Stop in Digby to think about it while you wander the docks and watch the scallop boats come in to hire shuckers. Digby is the home of the Bay of Fundy scallop fleet, and many of the scallops find their way to Digby restaurant tables in lots of delicious ways.

Shuckers are the people who liberate the precious little mollusks from their shells. Some work by the day; others go out with the boats for three or four days, the owner of the boat providing bed, board, and a set rate per bucket for shelled scallops. A good shucker can make $100 or more in two days.

Digby has plenty of accommodations for travelers. The province provides an excellent directory at border stations.

We found a budget-priced guest house on the Digby harbor drive with a large antique-furnished room overlooking the bay, and a bathroom big enough to air-dry oneself on the walk from tub to towel bar. Our proprietor also offered a few choice remarks about the scallop boats that take on shuckers, then anchor in the bay to throw the shells over the side . . . illegal but done anyhow.

At low tide the masts and scallop dragging rigs lie well below the stilted docks so you can get a bird's-eye view of operations. If they aren't too busy, the fishermen are glad to answer questions and talk about the bad conditions of the fishing industry.

We got a sales pitch on the culinary delights of mackerel. Our fisherman claimed it was a choice fish, although in many parts of the United States it is not found on freezer shelves. If we had a place to get them cooked he would have given us a couple to prove his point.

Hang around Digby if you like, but Highway 217 is waiting to lead you to Brier Island. The mainland section is not spectacular, but bucolic. You may see ponies and calves, and it is said that the farmers around Roxville and Rossway put sweaters on their lambs on chilly spring nights.

Side roads lead to interesting places, and none of them are very long because the neck is narrow and you are soon restricted by the Bay of Fundy or St. Mary's Bay.

Along the coast on either side lie unexpected little communities with old churches, and bays where fishing boats are docked and repaired. Some of these concealed coves once provided "holes" for pirates who lived off local and coastal shipping. Here is a place for the imagination to roam, a place for dreamers, artists and photographers.

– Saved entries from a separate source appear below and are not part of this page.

-- ==== Sys2Proof/Machine/Render.lean ====
section
/-! DEFINITION. The render loop (43_render_loop.md): the two applies and the render step. -/

namespace Sys2Proof.Machine

/-- `APPLY_NOTE_ON`: PHASE ← 0, SET_FREQ(n), SET_GAIN(v) (R172). -/
def applyNoteOn (note vel : Data7) (s : State) : State := setGain vel (setFreq note (resetPhase s))

/-- `APPLY_NOTE_OFF`: SET_GAIN(0) (R173). -/
def applyNoteOff (s : State) : State := setGain 0#7 s

/-- The body of the render step's loop: one drained word, by its OP bit (R170). -/
def applyWord (s : State) (c : Cmd) : State :=
  if cmdIsOn c then applyNoteOn (cmdNote c) (cmdVel c) s else applyNoteOff s

/-- The loop: every word, oldest first (R170, R174). -/
def applyAll (words : List Cmd) (s : State) : State := words.foldl applyWord s

/-- `CMD_NOTE_ON` (R172). -/
def execCmdNoteOn (note vel : Data7) (s : State) : Result := .next (applyNoteOn note vel s)

/-- `CMD_NOTE_OFF`: neither field is used (R173). -/
def execCmdNoteOff (s : State) : Result := .next (applyNoteOff s)

/-- `SAMPLE`: drain, apply every drained word, produce one sample (R170). -/
def execSample (s : State) : Result := .next (nextSample (applyAll s.fifo (drained s)))

end Sys2Proof.Machine
end

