-- ==== Sys2Proof/Machine/Script.lean ====
section
/-! DEFINITION. The lines of a test program and the pseudo-operations (30_encoding.md R92, R93), as the clock edges each
stands for. -/

namespace Sys2Proof.Machine

/-- One line (R92), pseudo-operations included (R93). -/
inductive Line where
  /-- `MSG b0, b1, b2`. -/
  | msg (b0 b1 b2 : Byte)
  /-- `MSGL len, b0, b1, b2`. -/
  | msgl (len : Nat) (b0 b1 b2 : Byte)
  /-- `SAMPLE ×k`; `SAMPLE` is k = 1. -/
  | sample (k : Nat)
  /-- `RESET`. -/
  | reset
  /-- `NOTEON n, v`. -/
  | noteOn (n v : Data7)
  /-- `NOTEOFF n`. -/
  | noteOff (n : Data7)
  /-- `NOTEOFF n, r`. -/
  | noteOffRel (n r : Data7)
  deriving DecidableEq, Repr

/-- An edge that presents one message and nothing else. -/
def messageEdge (len : Nat) (b0 b1 b2 : Byte) : Edge :=
  { rst := false, smpReq := false, msg := some ⟨len, b0, b1, b2⟩ }

/-- An edge that pulls one sample and does nothing else. -/
def pullEdge : Edge := { rst := false, smpReq := true, msg := none }

/-- An edge that resets. -/
def resetEdge : Edge := { rst := true, smpReq := false, msg := none }

/-- The plain line a pseudo-operation expands to (R93). -/
def expandLine : Line → Line
  | .noteOn n v => .msg 0x90#8 (dataByte n) (dataByte v)
  | .noteOff n => .msg 0x80#8 (dataByte n) 0x00#8
  | .noteOffRel n r => .msg 0x80#8 (dataByte n) (dataByte r)
  | .msg b0 b1 b2 => .msg b0 b1 b2
  | .msgl len b0 b1 b2 => .msgl len b0 b1 b2
  | .sample k => .sample k
  | .reset => .reset

/-- The edges of a line, each one step of the transaction-level model (R92). -/
def lineEdges (l : Line) : List Edge :=
  match expandLine l with
  | .msg b0 b1 b2 => [messageEdge 3 b0 b1 b2]
  | .msgl len b0 b1 b2 => [messageEdge len b0 b1 b2]
  | .sample k => List.replicate k pullEdge
  | .reset => [resetEdge]
  | .noteOn _ _ => []
  | .noteOff _ => []
  | .noteOffRel _ _ => []

/-- A program put before the machine: its lines in order, ahead of the schedule. -/
def loadScript (lines : List Line) (s : State) : State :=
  { s with pending := lines.flatMap lineEdges ++ s.pending }

end Sys2Proof.Machine
end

Beachcombing is good in some areas, but always be aware of the tide schedule. Bay of Fundy tides build up rapidly in that great funnel and they can rise so quickly that wide, gently sloping beaches may be two or three feet underwater in a remarkably short time. Tourist centers and motels can give you tide schedules, so do coordinate your beachcombing with safety.

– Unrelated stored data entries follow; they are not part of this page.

-- ==== Sys2Proof/Tests/Slice0.lean ====
section
/-! SUPPORT. Tests. Expected values come from spec/95_test_vectors.md (the vector is named at each test) or from the encodings
of spec/30_encoding.md written out bit by bit. The last part gives, for every obligation with hypotheses, values that meet
them. -/

namespace Sys2Proof.Tests

open Sys2Proof Sys2Proof.Machine Sys2Proof.Reference

/-- A state of the default instance: (PHASE, INC, GAIN, OUT, FIFO) as 95_test_vectors.md writes it. -/
def mk (phase inc : Nat) (gain : Data7) (out : Int) (fifo : List Cmd) : State :=
  { State.reset with phase := phase, inc := inc, gain := gain, out := out, fifo := fifo }

/-- The same state with another capacity. -/
def withCap (cap : Nat) (s : State) : State := { s with cfg := { s.cfg with cap := cap } }

/-- What a test looks at: PHASE, INC, GAIN, OUT, FIFO and smp_valid. -/
structure View where
  phase : Nat
  inc : Nat
  gain : Nat
  out : Int
  fifo : List Nat
  smpValid : Bool
  deriving DecidableEq, Repr

/-- The view of an outcome that is a next state. -/
def view : Result → Option View
  | .next s => some ⟨s.phase, s.inc, s.gain.toNat, s.out, s.fifo.map BitVec.toNat, s.smpValid⟩
  | .fault _ => none
  | .refused _ => none

/-! ### Well-formedness refuses ill-formed operations -/

theorem test_wf_refuses_zero_velocity : (Instr.msgNoteOn 0#4 60#7 0#7).wf 8 = false := by decide
theorem test_wf_refuses_length_three : (Instr.msgIgnLen 3 0x90#8 0#8 0#8).wf 8 = false := by decide
theorem test_wf_refuses_wide_length : (Instr.msgIgnLen 256 0x90#8 0#8 0#8).wf 8 = false := by decide
theorem test_wf_refuses_status_as_nostatus : (Instr.msgIgnNoStatus 0x80#8 0#8 0#8).wf 8 = false := by decide
theorem test_wf_refuses_other_kind_as_ab :
    (Instr.msgIgnStatusAB 0x9F#8 0#8 0#8).wf 8 = false ∧ (Instr.msgIgnStatusAB 0xC0#8 0#8 0#8).wf 8 = false := by decide
theorem test_wf_refuses_other_kind_as_cf : (Instr.msgIgnStatusCF 0xBF#8 0#8 0#8).wf 8 = false := by decide
theorem test_wf_refuses_data_b1 :
    (Instr.msgIgnDataB1 0xA0#8 0x80#8 0#8).wf 8 = false ∧ (Instr.msgIgnDataB1 0x90#8 0x7F#8 0x80#8).wf 8 = false := by decide
theorem test_wf_refuses_data_b2 :
    (Instr.msgIgnDataB2 0x70#8 0#8 0x80#8).wf 8 = false ∧ (Instr.msgIgnDataB2 0x90#8 0x80#8 0x80#8).wf 8 = false ∧
    (Instr.msgIgnDataB2 0x80#8 0#8 0x7F#8).wf 8 = false := by decide

/-! ### Every constructor decodes from a word written out (30_encoding.md R81, R83, R87; V-DEC) -/

theorem test_decode_note_on : decodeTableWord 24 0b1001_1111_0000_0000_0000_0001 = some (.msgNoteOn 0xF#4 0#7 1#7) := by decide
theorem test_decode_note_on_v0 : decodeTableWord 24 0b1001_0101_0011_1100_0000_0000 = some (.msgNoteOnV0 5#4 60#7) := by decide
theorem test_decode_note_off : decodeTableWord 24 0b1000_1010_0111_1111_0100_0000 = some (.msgNoteOff 0xA#4 127#7 64#7) := by
  decide
theorem test_decode_ign_len : decode (.msg 2 0b1001_0000#8 0b0011_1100#8 0b0100_0000#8) = .msgIgnLen 2 0x90#8 60#8 64#8 ∧
    decodeTableWord 32 0b0000_0100_1001_0000_0011_1100_0100_0000 = some (.msgIgnLen 4 0x90#8 60#8 64#8) := by decide
theorem test_decode_ign_nostatus : decodeTableWord 24 0b0111_1111_0011_1100_0100_0000 = some (.msgIgnNoStatus 0x7F#8 60#8 64#8) := by
  decide
theorem test_decode_ign_status_ab : decodeTableWord 24 0b1010_0000_0011_1100_0100_0000 = some (.msgIgnStatusAB 0xA0#8 60#8 64#8) := by
  decide
theorem test_decode_ign_status_cf : decodeTableWord 24 0b1100_0000_0000_0101_0000_0000 = some (.msgIgnStatusCF 0xC0#8 5#8 0#8) := by
  decide
theorem test_decode_ign_data_b1 : decodeTableWord 24 0b1001_0000_1000_0000_0100_0000 = some (.msgIgnDataB1 0x90#8 0x80#8 64#8) := by
  decide
theorem test_decode_ign_data_b2 : decodeTableWord 24 0b1000_0000_0011_1100_1000_0000 = some (.msgIgnDataB2 0x80#8 60#8 0x80#8) := by
  decide
theorem test_decode_cmd_note_on : decodeTableWord 16 0b101_1110_0110_0100 = some (.cmdNoteOn 60#7 100#7) := by decide
theorem test_decode_cmd_note_off : decodeTableWord 16 0b000_0110_0000_0000 = some (.cmdNoteOff 12#7 0#7) := by decide
theorem test_decode_ports : decode .pull = .sample ∧ decode .rst = .reset ∧
    decodeTableWord 8 1 = some .sample ∧ decodeTableWord 8 2 = some .reset := by decide
theorem test_decode_refuses_by_name : decodeWord 24 0x1000000 = .error .bitsBeyondFormat ∧
    decodeWord 16 0x8000 = .error .bitsBeyondFormat ∧ decodeWord 8 0 = .error .nothingRequested ∧
    decodeWord 12 0 = .error .unknownWidth := by
  refine ⟨rfl, rfl, rfl, rfl⟩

Bear Cove is a particularly attractive short side trip not mentioned in the brochure and probably the better for it. The road slides around this beautifully carved-out bit of oceanside to the pier that continues the curve on into the water from the blocky buildings that anchor it to the shore.

In late spring, banks of pink and lavender lupine filter the view of the sea. We came upon a man and a woman working on the propeller of a battered, salt-scoured fishing boat. It was easy to believe the sad stories about the fishing industry then.

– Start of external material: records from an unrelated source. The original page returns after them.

-- ==== Sys2Proof/Certificates/Slice0/Obligations.lean ====
section
/-!
DEFINITION. The statements about the model that the provers are asked to prove. Each docstring names the rules of spec/
that it formalises.
-/

open Sys2Proof Sys2Proof.Machine

/-! ### Selector and decode -/

/-- R81: the eight values of `SEL`, written out bit by bit, and the operation that each selects. -/
def Obligations.SelectorWordsDecode : Prop :=
  decode 0b100#3 = .encFull ∧ decode 0b101#3 = .encFull ∧ decode 0b110#3 = .encFull ∧ decode 0b111#3 = .encFull ∧
  decode 0b001#3 = .encTail1 ∧ decode 0b010#3 = .encTail2 ∧ decode 0b011#3 = .encTail3 ∧
  decode 0b000#3 = .encFinish

/-- The words of the opcode table in the byte layout that the model chooses (log 26: `SEL` in the low three bits of one
byte); no byte with a higher bit set gives an operation. -/
def Obligations.TableWordsDecode : Prop :=
  decodeTableWord 8 0b100 = some .encFull ∧ decodeTableWord 8 0b001 = some .encTail1 ∧
  decodeTableWord 8 0b010 = some .encTail2 ∧ decodeTableWord 8 0b011 = some .encTail3 ∧
  decodeTableWord 8 0b000 = some .encFinish ∧
  (∀ w, 8 ≤ w → w < 256 → decodeTableWord 8 w = none) ∧
  (∀ (b : Byte) (rest : List Byte), 8 ≤ b.toNat → decodeBytes (b :: rest) = .error .notSelector)

/-- R81, R92: decoding an encoded operation gives it back, whatever the two bits that ENC.FULL leaves open, and every
selector is a word of the operation it decodes to. -/
def Obligations.DecodeInvertsEncode : Prop :=
  (∀ (i : Instr) (low : BitVec 2), decode (encode i low) = i) ∧
  (∀ sel : Selector, encode (decode sel) (sel.setWidth 2) = sel)

/-- R80: `SEL[2]` says whether at least 4 bytes remain, and `SEL[1:0]` is the number of remaining bytes modulo 4. -/
def Obligations.SelectorReadsBytesLeft : Prop :=
  ∀ s : State, s.phase = .run → s.ic ≤ s.len →
    (s.sel.getLsbD 2 = true ↔ 4 ≤ s.len - s.ic) ∧ (s.sel.extractLsb 1 0).toNat = (s.len - s.ic) % 4

/-- R80, its last sentence (an inference the spec marks as its own): in a running call `SEL[2]` says whether a full
group is still to do, and when none is, before the tail, `SEL[1:0]` is `REM`. -/
def Obligations.SelectorFollowsGroups : Prop :=
  ∀ s : State, s.CallInv → s.phase = .run →
    (s.sel.getLsbD 2 = true ↔ s.groupsDone < s.fullGroups) ∧
    (s.sel.getLsbD 2 = false → s.ic % 4 = 0 → (s.sel.extractLsb 1 0).toNat = s.remainder)

/-- R103: the operation of the encoder's step by the bytes that remain; none in IDLE and DONE; and the choice reads
only `PHASE`, `LEN` and `IC`. -/
def Obligations.StepSelection : Prop :=
  (∀ s : State, s.phase = .run → s.ic ≤ s.len →
    (4 ≤ s.len - s.ic → selected s = .next (some .encFull)) ∧
    (s.len - s.ic = 1 → selected s = .next (some .encTail1)) ∧
    (s.len - s.ic = 2 → selected s = .next (some .encTail2)) ∧
    (s.len - s.ic = 3 → selected s = .next (some .encTail3)) ∧
    (s.len - s.ic = 0 → selected s = .next (some .encFinish))) ∧
  (∀ s : State, s.phase ≠ .run → selected s = .next none) ∧
  (∀ s t : State, s.phase = t.phase → s.len = t.len → s.ic = t.ic → selected s = selected t)

/-- A step runs the decoded operation: in RUN, with the encoder to move, `step` is `exec` of what `SEL` decodes to; an
encoder turn on the agenda is taken off first, and nothing else is added. -/
def Obligations.StepRunsDecodedOperation : Prop :=
  ∀ (s : State) (i : Instr), s.phase = .run → s.ic ≤ s.len → decode s.sel = i →
    (s.agenda = [] → step s = exec i s) ∧
    (∀ ts, s.agenda = .encoder :: ts → step s = exec i (s.withAgenda ts))

/-- R22, R215: in IDLE and DONE the encoder waits, and every register and cell keeps its value. That `step` answers the
unchanged state there is the model's choice (log 9). -/
def Obligations.EncoderWaitsOutsideRun : Prop :=
  ∀ s : State, s.phase ≠ .run →
    (s.agenda = [] → step s = .next s) ∧
    (∀ ts, s.agenda = .encoder :: ts → step s = .next (s.withAgenda ts))

/-- R91 and R104 (R104's count is an inference the spec marks as its own): the operations of a call are those of its
expansion, in order: the selected operation heads the expansion of the bytes that remain, and after a step of the
encoder that stays in RUN the rest of it is to come. -/
def Obligations.CallFollowsExpansion : Prop :=
  ∀ s : State, s.CallInv → s.phase = .run →
    ∃ (i : Instr) (rest : List Instr), selected s = .next (some i) ∧ expansion (s.len - s.ic) = i :: rest ∧
      (∀ t, exec i s = .next t → t.phase = .run → expansion (t.len - t.ic) = rest) ∧
      (∀ t, exec i s = .next t → t.phase ≠ .run → rest = [])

Approaching the last community on the mainland, East Ferry, the highway lifts you gently over a hill, then you look down at the ferry pier below. We got into the line of cars and trucks that belonged to a group of local men lounging at the loading platform by a small grocery and gas station. There is an announced schedule, but who notices that? If there is no fog you can see the Joshua Slocum coming, going, or docked at either end of its run across Petit Passage. The fare was $1 for one way to both islands; the return trip is free.

Namesake of Hero

The Joshua Slocum is the namesake of the hero of Digby Neck. Slocum was born in the area, but the local versions of his story tend to overlook that early in life he became an American citizen. He was more a citizen of the world, a mariner who served as cook, shipmaster, boat builder, captain, author and lecturer.

The only credit the tourist is likely to hear about Slocum is that alone he sailed the Spray, a sloop he built himself, from a wharf on Brier Island to circumnavigate the globe in an adventure-filled three years, the first sailor to accomplish the feat.